WHAT YOU NEED TO DO ▸ Repeat exactly, please, the opening lines of the data below, through and including the line where "raise_keeps u0 ?_" sits.

ENTRIES PROVIDED ▸

-- ==== Sys2Proof/Laws/FramesFabric.lean ====
section
/-! SUPPORT. The parts of the state that the functions of Machine/Fabric.lean may write. -/

namespace Sys2Proof.Machine

variable {κ : Nat} {s₀ : State}

theorem cstMod_keeps {f : Consort → Consort} {s : State} (hm : 536870912 &&& κ = 536870912)  (hs : (Keeps κ s₀) s) : (Keeps κ s₀) (cstMod f s) := by
  unfold cstMod
  repeat' first
    | with_reducible assumption
    | with_reducible intro _
    | split
    | (dsimp only)
    | with_reducible refine upd_cst hm ?_

theorem portMod_keeps {n : Nat} {f : Port → Port} {s : State} (hm : 13196899524808 &&& κ = 13196899524808)  (hs : (Keeps κ s₀) s) : (Keeps κ s₀) (portMod n f s) := by
  have u1 : 536870912 &&& κ = 536870912 := sub_mask (by decide) hm
  unfold portMod
  repeat' first
    | with_reducible assumption
    | with_reducible intro _
    | with_reducible refine inv_ite ?_ ?_
    | split
    | with_reducible refine noSpare_keeps hm ?_
    | with_reducible refine cstMod_keeps u1 ?_

theorem raisePort_keeps {n : Nat} {sev : Nat} {s : State} (hm : 13196899524808 &&& κ = 13196899524808)  (hs : (Keeps κ s₀) s) : (Keeps κ s₀) (raisePort n sev s) := by
  have u0 : 2684485704 &&& κ = 2684485704 := sub_mask (by decide) hm
  unfold raisePort
  repeat' first
    | with_reducible assumption
    | with_reducible intro _
    | split
    | with_reducible refine raise_keeps u0 ?_

theorem portState_keeps {n : Nat} {up : Bool} {s : State} (hm : 13196899524808 &&& κ = 13196899524808)  (hs : (Keeps κ s₀) s) : (Keeps κ s₀) (portState n up s) := by
  unfold portState
  repeat' first
    | with_reducible assumption
    | with_reducible intro _
    | with_reducible refine inv_ite ?_ ?_
    | split
    | with_reducible refine portMod_keeps hm ?_
    | with_reducible refine raisePort_keeps hm ?_

theorem execPortState_keeps {port : Nat} {up : Bool} {s : State} (hm : 13196903720152 &&& κ = 13196903720152)  (hs : (Keeps κ s₀) s) : OutInv (Keeps κ s₀) (execPortState port up s) := by
  have u0 : 4326616 &&& κ = 4326616 := sub_mask (by decide) hm
  have u1 : 13196899524808 &&& κ = 13196899524808 := sub_mask (by decide) hm
  unfold execPortState
  repeat' first
    | with_reducible assumption
    | with_reducible intro _
    | with_reducible apply out_next
    | split
    | with_reducible refine drainAll_keeps u0 ?_
    | with_reducible refine portState_keeps u1 ?_

theorem cableChange_keeps {n : Nat} {present : Bool} {memAnswers : Bool} {s : State} (hm : 13196899524808 &&& κ = 13196899524808)  (hs : (Keeps κ s₀) s) : (Keeps κ s₀) (cableChange n present memAnswers s) := by
  unfold cableChange
  repeat' first
    | with_reducible assumption
    | with_reducible intro _
    | with_reducible refine inv_ite ?_ ?_
    | split
    | with_reducible refine portMod_keeps hm ?_
    | with_reducible refine portState_keeps hm ?_

theorem execCablePresenceChange_keeps {port : Nat} {present : Bool} {memAnswers : Bool} {s : State} (hm : 13196903720152 &&& κ = 13196903720152)  (hs : (Keeps κ s₀) s) : OutInv (Keeps κ s₀) (execCablePresenceChange port present memAnswers s) := by
  have u0 : 4326616 &&& κ = 4326616 := sub_mask (by decide) hm
  have u1 : 13196899524808 &&& κ = 13196899524808 := sub_mask (by decide) hm
  unfold execCablePresenceChange
  repeat' first
    | with_reducible assumption
    | with_reducible intro _
    | with_reducible apply out_next
    | split
    | with_reducible refine drainAll_keeps u0 ?_
    | with_reducible refine cableChange_keeps u1 ?_

theorem laneRetired_keeps {n : Nat} {lane : Nat} {s : State} (hm : 14297484894664 &&& κ = 14297484894664)  (hs : (Keeps κ s₀) s) : (Keeps κ s₀) (laneRetired n lane s) := by
  have u0 : 192 &&& κ = 192 := sub_mask (by decide) hm
  have u1 : 2684485704 &&& κ = 2684485704 := sub_mask (by decide) hm
  have u2 : 13196899524808 &&& κ = 13196899524808 := sub_mask (by decide) hm
  unfold laneRetired
  repeat' first
    | with_reducible assumption
    | with_reducible intro _
    | with_reducible refine inv_ite ?_ ?_
    | split
    | with_reducible refine blkFault_keeps u0 ?_
    | with_reducible refine raise_keeps u1 ?_
    | with_reducible refine noSpare_keeps u2 ?_
    | with_reducible refine retireUnit_keeps hm ?_
    | with_reducible refine portMod_keeps u2 ?_
    | with_reducible refine raisePort_keeps u2 ?_
    | with_reducible refine portState_keeps u2 ?_

theorem laneSpared_keeps {n : Nat} {lane : Nat} {loopbackFails : Bool} {s : State} (hm : 14297484894664 &&& κ = 14297484894664)  (hs : (Keeps κ s₀) s) : (Keeps κ s₀) (laneSpared n lane loopbackFails s) := by
  unfold laneSpared
  repeat' first
    | with_reducible assumption
    | with_reducible intro _
    | with_reducible refine inv_ite ?_ ?_
    | split
    | with_reducible refine laneRetired_keeps hm ?_

theorem execLaneSpared_keeps {port : Nat} {lane : Nat} {loopbackFails : Bool} {s : State} (hm : 14297489090008 &&& κ = 14297489090008)  (hs : (Keeps κ s₀) s) : OutInv (Keeps κ s₀) (execLaneSpared port lane loopbackFails s) := by
  have u0 : 4326616 &&& κ = 4326616 := sub_mask (by decide) hm
  have u1 : 14297484894664 &&& κ = 14297484894664 := sub_mask (by decide) hm
  unfold execLaneSpared
  repeat' first
    | with_reducible assumption
    | with_reducible intro _
    | with_reducible apply out_next
    | split
    | with_reducible refine drainAll_keeps u0 ?_
    | with_reducible refine laneSpared_keeps u1 ?_

theorem addressRequest_keeps {n : Nat} {hi : Nat} {lo : Nat} {s : State} (hm : 8 &&& κ = 8)  (hs : (Keeps κ s₀) s) : (Keeps κ s₀) (addressRequest n hi lo s) := by
  unfold addressRequest
  repeat' first
    | with_reducible assumption
    | with_reducible intro _
    | with_reducible refine inv_ite ?_ ?_
    | split
    | with_reducible refine emit_keeps hm ?_

theorem execAddressResolutionRequest_keeps {port : Nat} {ipHi : Nat} {ipLo : Nat} {s : State} (hm : 8 &&& κ = 8)  (hs : (Keeps κ s₀) s) : OutInv (Keeps κ s₀) (execAddressResolutionRequest port ipHi ipLo s) := by
  unfold execAddressResolutionRequest
  repeat' first
    | with_reducible assumption
    | with_reducible intro _
    | with_reducible apply out_next
    | split
    | with_reducible refine addressRequest_keeps hm ?_

theorem raisePeer_keeps {i : Nat} {sev : Nat} {s : State} (hm : 2684485704 &&& κ = 2684485704)  (hs : (Keeps κ s₀) s) : (Keeps κ s₀) (raisePeer i sev s) := by
  unfold raisePeer
  repeat' first
    | with_reducible assumption
    | with_reducible intro _
    | split
    | with_reducible refine raise_keeps hm ?_

theorem sendHello_keeps {i : Nat} {isAck : Bool} {s : State} (hm : 8 &&& κ = 8)  (hs : (Keeps κ s₀) s) : (Keeps κ s₀) (sendHello i isAck s) := by
  unfold sendHello
  repeat' first
    | with_reducible assumption
    | with_reducible intro _
    | with_reducible refine inv_ite ?_ ?_
    | split
    | with_reducible refine emit_keeps hm ?_

theorem newConn_keeps {i : Nat} {s : State} (hm : 536870912 &&& κ = 536870912)  (hs : (Keeps κ s₀) s) : (Keeps κ s₀) (newConn i s) := by
  unfold newConn
  repeat' first
    | with_reducible assumption
    | with_reducible intro _
    | split
    | with_reducible refine peerMod_keeps hm ?_
    | with_reducible refine cstMod_keeps hm ?_

theorem connDown_keeps {i : Nat} {s : State} (hm : 13196891136072 &&& κ = 13196891136072)  (hs : (Keeps κ s₀) s) : (Keeps κ s₀) (connDown i s) := by
  have u0 : 536870912 &&& κ = 536870912 := sub_mask (by decide) hm
  have u1 : 13196354134080 &&& κ = 13196354134080 := sub_mask (by decide) hm
  have u2 : 2684485704 &&& κ = 2684485704 := sub_mask (by decide) hm
  unfold connDown
  repeat' first
    | with_reducible assumption
    | with_reducible intro _
    | split
    | with_reducible refine peerMod_keeps u0 ?_
    | with_reducible refine fansDown_keeps u1 ?_
    | with_reducible refine raisePeer_keeps u2 ?_
    | with_reducible refine newConn_keeps u0 ?_

theorem openFresh_keeps {i : Nat} {conn : Nat} {shard : Nat} {ports : Nat} {s : State} (hm : 2684485704 &&& κ = 2684485704)  (hs : (Keeps κ s₀) s) : (Keeps κ s₀) (openFresh i conn shard ports s) := by
  have u0 : 536870920 &&& κ = 536870920 := sub_mask (by decide) hm
  have u1 : 536870912 &&& κ = 536870912 := sub_mask (by decide) hm
  unfold openFresh
  repeat' first
    | with_reducible assumption
    | with_reducible intro _
    | with_reducible refine inv_ite ?_ ?_
    | split
    | with_reducible refine flushMsgs_keeps u0 ?_
    | with_reducible refine peerMod_keeps u1 ?_
    | with_reducible refine shipRest_keeps u0 ?_
    | with_reducible refine cstMod_keeps u1 ?_
    | with_reducible refine raisePeer_keeps hm ?_

theorem openConn_keeps {i : Nat} {conn : Nat} {shard : Nat} {ports : Nat} {s : State} (hm : 13196891136072 &&& κ = 13196891136072)  (hs : (Keeps κ s₀) s) : (Keeps κ s₀) (openConn i conn shard ports s) := by
  have u1 : 2684485704 &&& κ = 2684485704 := sub_mask (by decide) hm
  unfold openConn
  repeat' first
    | with_reducible assumption
    | with_reducible intro _
    | with_reducible refine inv_ite ?_ ?_
    | split
    | with_reducible refine connDown_keeps hm ?_
    | with_reducible refine openFresh_keeps u1 ?_

theorem fromPeer_keeps {i : Nat} {f : Peer → State → State} {s : State} (hm : 64 &&& κ = 64) (hf : ∀ a0 a1, (Keeps κ s₀) a1 → (Keeps κ s₀) (f a0 a1)) (hs : (Keeps κ s₀) s) : (Keeps κ s₀) (fromPeer i f s) := by
  unfold fromPeer
  repeat' first
    | with_reducible assumption
    | with_reducible intro _
    | with_reducible refine inv_ite ?_ ?_
    | split
    | with_reducible refine bumpSat_keeps hm ?_
    | with_reducible apply hf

FINAL ANSWER ▸
-- ==== Sys2Proof/Laws/FramesFabric.lean ====
section
/-! SUPPORT. The parts of the state that the functions of Machine/Fabric.lean may write. -/

namespace Sys2Proof.Machine

variable {κ : Nat} {s₀ : State}

theorem cstMod_keeps {f : Consort → Consort} {s : State} (hm : 536870912 &&& κ = 536870912)  (hs : (Keeps κ s₀) s) : (Keeps κ s₀) (cstMod f s) := by
  unfold cstMod
  repeat' first
    | with_reducible assumption
    | with_reducible intro _
    | split
    | (dsimp only)
    | with_reducible refine upd_cst hm ?_

theorem portMod_keeps {n : Nat} {f : Port → Port} {s : State} (hm : 13196899524808 &&& κ = 13196899524808)  (hs : (Keeps κ s₀) s) : (Keeps κ s₀) (portMod n f s) := by
  have u1 : 536870912 &&& κ = 536870912 := sub_mask (by decide) hm
  unfold portMod
  repeat' first
    | with_reducible assumption
    | with_reducible intro _
    | with_reducible refine inv_ite ?_ ?_
    | split
    | with_reducible refine noSpare_keeps hm ?_
    | with_reducible refine cstMod_keeps u1 ?_

theorem raisePort_keeps {n : Nat} {sev : Nat} {s : State} (hm : 13196899524808 &&& κ = 13196899524808)  (hs : (Keeps κ s₀) s) : (Keeps κ s₀) (raisePort n sev s) := by
  have u0 : 2684485704 &&& κ = 2684485704 := sub_mask (by decide) hm
  unfold raisePort
  repeat' first
    | with_reducible assumption
    | with_reducible intro _
    | split
    | with_reducible refine raise_keeps u0 ?_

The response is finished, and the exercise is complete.